A few small, high-quality programs have shown enduring benefits for at-risk kids. But intensive study of Head Start, the nation’s largest and oldest preschool program, finds that the beneficial effects, which are real, wear off by third grade.

. . . Children are most likely to succeed in school when pushed by parents who provide stability, help with schooling, and instill an education and work ethic. But for decades now, the American family has been breaking down.

Two-fifths of children born in the USA are born to unmarried mothers, an eightfold increase since 1960.

Children born to unmarried mothers usually lose contact with their father by the age of 5, researchers have found. Without a strong role model, boys “are more likely to turn to gangs and crime.”  Single mothers ”

read less to their children, are more likely to use harsh discipline and are less likely to maintain stable routines, such as a regular bedtime.” It adds up.

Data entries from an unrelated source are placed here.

-- ==== Sys2Proof/Laws/Memory.lean ====
section
/-! SUPPORT. Every memory operation keeps the canonical form. -/

namespace Sys2Proof.Machine

/-- A cell that the canonical form admits. -/
abbrev GoodCell (c : Host.Cell) : Prop := c.1 < memBytes ∧ c.2 ≠ unlistedByte

theorem Memory.wf_cons (c : Host.Cell) (m : Memory) :
    Memory.wf (c :: m) = true ↔ GoodCell c ∧ (∀ d ∈ m, c.1 < d.1) ∧ Memory.wf m = true := by
  obtain ⟨k, b⟩ := c
  simp [Memory.wf, GoodCell, and_assoc]

theorem mem_eraseCell {m : Memory} {a : Nat} {c : Host.Cell} (h : c ∈ eraseCell m a) : c ∈ m := by
  induction m with
  | nil => simp [eraseCell] at h
  | cons d m ih =>
    obtain ⟨k, b⟩ := d
    by_cases hk : k = a
    · simp only [eraseCell, if_pos hk] at h
      exact List.mem_cons_of_mem _ (ih h)
    · simp only [eraseCell, if_neg hk, List.mem_cons] at h
      rcases h with h | h
      · simp [h]
      · exact List.mem_cons_of_mem _ (ih h)

theorem eraseCell_wf {m : Memory} (h : Memory.wf m = true) (a : Nat) : Memory.wf (eraseCell m a) = true := by
  induction m with
  | nil => rfl
  | cons d m ih =>
    obtain ⟨k, b⟩ := d
    obtain ⟨hg, hs, hm⟩ := (Memory.wf_cons _ _).mp h
    by_cases hk : k = a
    · simpa [eraseCell, hk] using ih hm
    · simp only [eraseCell, if_neg hk]
      exact (Memory.wf_cons _ _).mpr ⟨hg, fun d hd => hs d (mem_eraseCell hd), ih hm⟩

theorem mem_insertCell {m : Memory} {a : Nat} {b : Byte} {c : Host.Cell} (h : c ∈ insertCell m a b) :
    c = (a, b) ∨ c ∈ m := by
  induction m with
  | nil => simpa [insertCell] using h
  | cons d m ih =>
    obtain ⟨k, x⟩ := d
    by_cases hlt : a < k
    · simpa [insertCell, hlt] using h
    · simp only [insertCell, if_neg hlt, List.mem_cons] at h
      rcases h with h | h
      · simp [h]
      · rcases ih h with h | h <;> simp [h]

theorem insertCell_wf {m : Memory} (h : Memory.wf m = true) {a : Nat} {b : Byte} (hc : GoodCell (a, b))
    (hn : ∀ c ∈ m, c.1 ≠ a) : Memory.wf (insertCell m a b) = true := by
  induction m with
  | nil => exact (Memory.wf_cons _ _).mpr ⟨hc, by simp, rfl⟩
  | cons d m ih =>
    obtain ⟨k, x⟩ := d
    obtain ⟨hg, hs, hm⟩ := (Memory.wf_cons _ _).mp h
    have hka : k ≠ a := hn (k, x) (by simp)
    by_cases hlt : a < k
    · simp only [insertCell, if_pos hlt]
      refine (Memory.wf_cons _ _).mpr ⟨hc, ?_, h⟩
      intro d hd
      rcases List.mem_cons.mp hd with rfl | hd
      · exact hlt
      · exact lt_trans hlt (hs d hd)
    · simp only [insertCell, if_neg hlt]
      refine (Memory.wf_cons _ _).mpr ⟨hg, ?_, ih hm fun c hc => hn c (by simp [hc])⟩
      intro d hd
      rcases mem_insertCell hd with rfl | hd
      · exact lt_of_le_of_ne (not_lt.mp hlt) hka
      · exact hs d hd

theorem writeByte_wf {m : Memory} (h : Memory.wf m = true) {a : Nat} (ha : a < memBytes) (b : Byte) :
    Memory.wf (writeByte m a b) = true := by
  unfold writeByte
  split
  · exact eraseCell_wf h a
  · next hb => exact insertCell_wf (eraseCell_wf h a) ⟨ha, hb⟩ (eraseCell_no_key m a)

theorem writeBytes_wf (bs : List Byte) : ∀ {m : Memory} {a : Nat}, Memory.wf m = true → a + bs.length ≤ memBytes →
    Memory.wf (writeBytes m a bs) = true := by
  induction bs with
  | nil => intro m a h _; exact h
  | cons b bs ih =>
    intro m a h ha
    simp only [List.length_cons] at ha
    exact ih (writeByte_wf h (by omega) b) (by omega)

theorem memWrite8_wf {m : Memory} (h : Memory.wf m = true) {a : Nat} (ha : a < memSize) (v : Word) :
    Memory.wf (memWrite8 m a v) = true :=
  writeByte_wf h (by unfold memBytes; omega) _

theorem memWrite32_wf {m : Memory} (h : Memory.wf m = true) {a : Nat} (ha : a < memSize) (v : Word) :
    Memory.wf (memWrite32 m a v) = true := by
  have hb (i : Nat) (hi : i < 4) : a + i < memBytes := by simp only [memBytes, guardBytes]; omega
  exact writeByte_wf (writeByte_wf (writeByte_wf (writeByte_wf h (hb 0 (by omega)) _) (hb 1 (by omega)) _)
    (hb 2 (by omega)) _) (hb 3 (by omega)) _

theorem pushWords_wf (vs : List Word) : ∀ {m : Memory} {sp : Word}, Memory.wf m = true →
    Memory.wf (pushWords m sp vs) = true := by
  induction vs with
  | nil => intro m sp h; exact h
  | cons v vs ih => intro m sp h; exact ih (memWrite32_wf h (maskAddr_lt _) v)

theorem applyStores_wf (st : List (Nat × Byte)) : ∀ {m : Memory}, Memory.wf m = true →
    Memory.wf (applyStores m st) = true := by
  induction st with
  | nil => intro m h; exact h
  | cons c st ih =>
    obtain ⟨a, b⟩ := c
    intro m h
    refine ih ?_
    split
    · next ha => exact writeByte_wf h ha b
    · exact h

theorem stdFilter_wf {id : Word} {rs : Regs} {m m' : Memory} (h : Memory.wf m = true)
    (hf : stdFilter id rs m = some m') : Memory.wf m' = true := by
  unfold stdFilter at hf
  split at hf
  · simp only [Option.some.injEq] at hf
    rw [← hf]
    exact memWrite32_wf (memWrite32_wf (applyStores_wf _ h) (by decide) _) (by decide) _
  · cases hf

theorem writeOp_wf {s : State} {rs : Regs} {op : Operand} (h : Memory.wf s.mem = true) (w : Width) (v : Word) :
    Memory.wf (writeOp s (resolve rs op) w v).mem = true := by
  cases hl : resolve rs op with
  | reg r => exact h
  | imm _ => exact h
  | addr a =>
    have ha := resolve_addr_lt hl
    cases w
    · exact memWrite8_wf h ha v
    · exact memWrite32_wf h ha v

theorem storeTop_wf {s : State} (h : Memory.wf s.mem = true) (v : Word) : Memory.wf (storeTop s v).mem = true :=
  memWrite32_wf h (maskAddr_lt _) v

theorem loadSegments_wf {m : Memory} (h : Memory.wf m = true) (p : Program) :
    Memory.wf (loadSegments m p) = true := by
  unfold loadSegments
  have hg : (p.globalData.take globalMemSize).length ≤ globalMemSize := by simp
  refine writeBytes_wf _ (writeBytes_wf _ h ?_) ?_
  · simp only [memBytes, memSize, guardBytes, globalMemAddr, globalMemSize, List.length_take]
    omega
  · simp only [memBytes, memSize, guardBytes, globalMemAddr, globalMemSize, List.length_take]
    omega

end Sys2Proof.Machine
end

What if there is nothing the government can do for low-income children to improve their educational performance?” asks David Hogberg. Parents reading to toddlers shows a lasting educational benefit, he writes. “A study in Child Development found that only about half of low-income mothers were reading regularly to their children.”  Is it hopeless?

In Reroute the Preschool Juggernaut, Fordham’s Checker Finn argues against tax-funded preschool for all children and expores which children need it, who should provide it and “what’s the right balance between socialization and systematic instruction.”

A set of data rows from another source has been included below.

theorem completes_of_running {s : State} (h : Invariant s) (hp : s.phase = .running) : Completes s := by
  obtain ⟨i, hi⟩ := step_running h hp
  rw [Completes, hi]
  exact exec_completes i s

/-- The wrapper's end always completes (70_reset_and_hazards.md R431). -/
theorem completes_of_ended {s : State} {o : ExecOutcome} (hp : s.phase = .ended o) : Completes s :=
  ⟨executeEnd s o, by simp only [step, hp]⟩

theorem completes_of_not_idle {s : State} (h : Invariant s) (hp : s.phase ≠ .idle) : Completes s := by
  cases hq : s.phase with
  | idle => exact absurd hq hp
  | running => exact completes_of_running h hq
  | ended o => exact completes_of_ended hq

theorem Completes.ne_fault {s : State} (h : Completes s) (r : Fault) : step s ≠ .fault r := by
  obtain ⟨t, ht⟩ := h
  rw [ht]
  exact nofun

theorem hostSetProgram_ne_fault (s : State) (p : Nat) (change : Program → Program) (r : Fault) :
    hostSetProgram s p change ≠ .fault r := by
  rcases lt_or_ge p s.programs.length with hlt | hge
  · rw [hostSetProgram_of_lt hlt]
    exact nofun
  · rw [hostSetProgram_of_le hge]
    exact nofun

theorem hostWriteMem_ne_fault (s : State) (a : Nat) (data : List Byte) (r : Fault) :
    hostWriteMem s a data ≠ .fault r := by
  rcases le_or_gt (a + data.length) memBytes with hle | hgt
  · rw [hostWriteMem_of_le hle]
    exact nofun
  · rw [hostWriteMem_of_lt hgt]
    exact nofun

theorem hostExecute_ne_fault (s : State) (p : Nat) (r : Fault) : hostExecute s p ≠ .fault r := by
  cases hg : s.programs[p]? with
  | none =>
    rw [hostExecute_of_none hg]
    exact nofun
  | some g =>
    rw [hostExecute_of_some hg]
    exact nofun

/-- The host's port may refuse a request, but never faults (70_reset_and_hazards.md R437). -/
theorem serve_ne_fault (s : State) (q : HostRequest) (r : Fault) : serve s q ≠ .fault r := by
  cases q with
  | prepare code => exact nofun
  | setInitR p _ => exact hostSetProgram_ne_fault s p _ r
  | setGlobalData p _ => exact hostSetProgram_ne_fault s p _ r
  | writeMem a d => exact hostWriteMem_ne_fault s a d r
  | execute p => exact hostExecute_ne_fault s p r

theorem step_ne_fault_of_idle {s : State} (hp : s.phase = .idle) (r : Fault) : step s ≠ .fault r := by
  cases hh : s.host with
  | nil =>
    simp only [step, hp, hostStep, hh]
    exact nofun
  | cons q rest =>
    rw [step_idle hp hh]
    exact serve_ne_fault _ q r

/-- Settles O59: outside the idle phase every step completes, and while idle only the host's port is at work. -/
theorem noStepFaultsUnderTheInvariant : Obligations.NoStepFaultsUnderTheInvariant := by
  refine fun s h => ⟨fun r => ?_, completes_of_not_idle h⟩
  by_cases hp : s.phase = .idle
  · exact step_ne_fault_of_idle hp r
  · exact (completes_of_not_idle h hp).ne_fault r

/-! ## Runs that end -/

theorem run_succ_of_step {M : Host.Core} {s t : M.State} (h : M.step s = .next t) (n : Nat) :
    M.run (n + 1) s = M.run n t := by
  simp only [Host.Core.run, h]

theorem steps_succ_of_step {s t : State} (h : step s = .next t) (n : Nat) : steps (n + 1) s = steps n t :=
  run_succ_of_step (M := Sys2Proof.core) h n

/-- Some run of at most `n` steps reaches the end of the loop. -/
def EndsWithin (n : Nat) (s : State) : Prop :=
  ∃ (k : Nat) (t : State) (o : ExecOutcome), k ≤ n ∧ steps k s = .next t ∧ t.phase = .ended o

theorem endsWithin_zero_of_ended {s : State} {o : ExecOutcome} (hp : s.phase = .ended o) : EndsWithin 0 s :=
  ⟨0, s, o, le_rfl, rfl, hp⟩

theorem EndsWithin.of_step {n : Nat} {s t : State} (h : EndsWithin n t) (ht : step s = .next t) :
    EndsWithin (n + 1) s := by
  obtain ⟨k, u, o, hk, hu, ho⟩ := h
  exact ⟨k + 1, u, o, Nat.succ_le_succ hk, (steps_succ_of_step ht k).trans hu, ho⟩

theorem EndsWithin.mono {m n : Nat} {s : State} (h : EndsWithin m s) (hmn : m ≤ n) : EndsWithin n s := by
  obtain ⟨k, t, o, hk, ht, ho⟩ := h
  exact ⟨k, t, o, hk.trans hmn, ht, ho⟩

/-! ## The bound on an execute (60_exceptions.md R412, 43_control.md R314) -/

/-- A bound on the steps a running execute still takes. A jump goes on only if it leaves some of the budget, so up to
the budget's last unit each step takes one unit; that unit and what follows it are one straight-line run. -/
def stepsLeft (s : State) : Nat :=
  if 0 < s.budget then (s.budget - 1).toNat + s.cmdCount else s.cmdCount - s.ip

theorem stepsLeft_of_budget_pos {s : State} (h : 0 < s.budget) : stepsLeft s = (s.budget - 1).toNat + s.cmdCount :=
  if_pos h

theorem stepsLeft_of_budget_nonpos {s : State} (h : s.budget ≤ 0) : stepsLeft s = s.cmdCount - s.ip :=
  if_neg (not_lt.mpr h)

theorem stepsLeft_le (s : State) : stepsLeft s ≤ s.budget.toNat + s.cmdCount := by
  rcases lt_or_ge 0 s.budget with hb | hb
  · rw [stepsLeft_of_budget_pos hb]
    omega
  · rw [stepsLeft_of_budget_nonpos hb]
    omega

theorem stepsLeft_pos {s : State} (hip : s.ip < s.cmdCount) : 0 < stepsLeft s := by
  rcases lt_or_ge 0 s.budget with hb | hb
  · rw [stepsLeft_of_budget_pos hb]
    omega
  · rw [stepsLeft_of_budget_nonpos hb]
    omega

theorem BodyKept.stepsLeft_eq {s u : State} (h : BodyKept s u) : stepsLeft u = stepsLeft s := by
  simp only [stepsLeft, h.budget, h.ip, cmdCount_congr h.programs h.cur]

/-- Control going on takes a unit of a positive budget, and an index of the straight line after that. -/
theorem stepsLeft_advance_lt {u : State} (hip : u.ip < u.cmdCount) : stepsLeft (advance u) < stepsLeft u := by
  have hcount : (advance u).cmdCount = u.cmdCount := rfl
  rcases lt_trichotomy u.budget 1 with hb | hb | hb
  · rw [stepsLeft_of_budget_nonpos (by simp; omega), stepsLeft_of_budget_nonpos (by omega), hcount, advance_ip]
    omega
  · rw [stepsLeft_of_budget_nonpos (by simp; omega), stepsLeft_of_budget_pos (by omega), hcount, advance_ip]
    omega
  · rw [stepsLeft_of_budget_pos (by simp; omega), stepsLeft_of_budget_pos (by omega), hcount, advance_budget]
    omega

/-- A transfer ends the execute or takes a unit of the budget, wherever it goes (43_control.md R300). -/
theorem Redirects.ends_or_counts_down {u t : State} (h : Redirects u t) :
    (∃ o, t.phase = .ended o) ∨ (t.phase = u.phase ∧ stepsLeft t < stepsLeft u) := by
  cases h with
  | finished => exact .inl ⟨_, rfl⟩
  | exhausted => exact .inl ⟨_, rfl⟩
  | jumped target ht hb =>
    refine .inr ⟨rfl, ?_⟩
    have hcount : ((u.setBudget (u.budget - 1)).setIp target).cmdCount = u.cmdCount := rfl
    rw [stepsLeft_of_budget_pos (by simpa using hb), stepsLeft_of_budget_pos (by omega), hcount, State.setIp_budget,
      State.setBudget_budget]
    omega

Obama’s universal pre-k isn’t universal

President Obama’s pledged “to make high-quality preschool available to every child in America” in the State of the Union speech. His “early learning” plan doesn’t do that, which is a good thing. Obama is focusing on disadvantaged children who may not be learning enough at home to be ready for school.

In short, universal pre-k isn’t universal, writes Garance Franke-Ruta in The Atlantic. Sharing costs with the states, the president would try to improve preschool quality and expand access for four-year-olds from families at or below 200 percent of the poverty line. (That tops out at $46,100 for a family of four.) He’d also expand Early Head Start for low-income children from birth through age 3.

Forty-two percent of four-year-olds are enrolled in taxpayer-funded, center-based preschool.

Obama also proposes expanding home visits to high-risk families — young, single mothers — by nurses and social workers. Visits by public health nurses appear to lower the risk of child abuse and neglect — and increase the use of birth control.

Early education helps disadvantaged children — for awhile, writes Emily Richmond, noting the president’s call for states to add full-day kindergarten. She researched that issue in 2007.

The greatest benefits to full-day kindergarten seemed to be for minority children and those growing up in poverty, who were more likely to otherwise arrive unprepared for first grade. But the gains trickled off unless those full-day kindergarten students continued to receive the tailored instructional programs and services they needed as they advanced into the higher grades.

Here’s how I summed the data at the time: “Full-day kindergarten may be a springboard to academic success, but it’s apparently of little use if students are diving into an empty pool.”

Except for a few boutique programs, preschool gains don’t last.  By third grade, Head Start graduates do no better  in school or in social and emotional skills than similar kids who weren’t in the program, according to a federal study that was not released for four years.

Brookings’ Russ Whitehurst asks if we can be “hard-headed” about funding preschool.

Head Start spends about twice as much per child per year as states ($8K per child per year for Head Start vs. $4K for state pre-K). And Head Start includes many program components that are advocated by early childhood experts such as health, nutrition, and parental involvement that are much less prevalent in state pre-K. If a year of Head Start does not improve achievement in elementary school, should we assume that a year of state pre-K does?

Universal pre-k in Georgia produced very slight gains (for the neediest children) at high cost, Whitehurst writes. A Texas pre-k program produced slightly better gains for low-income children.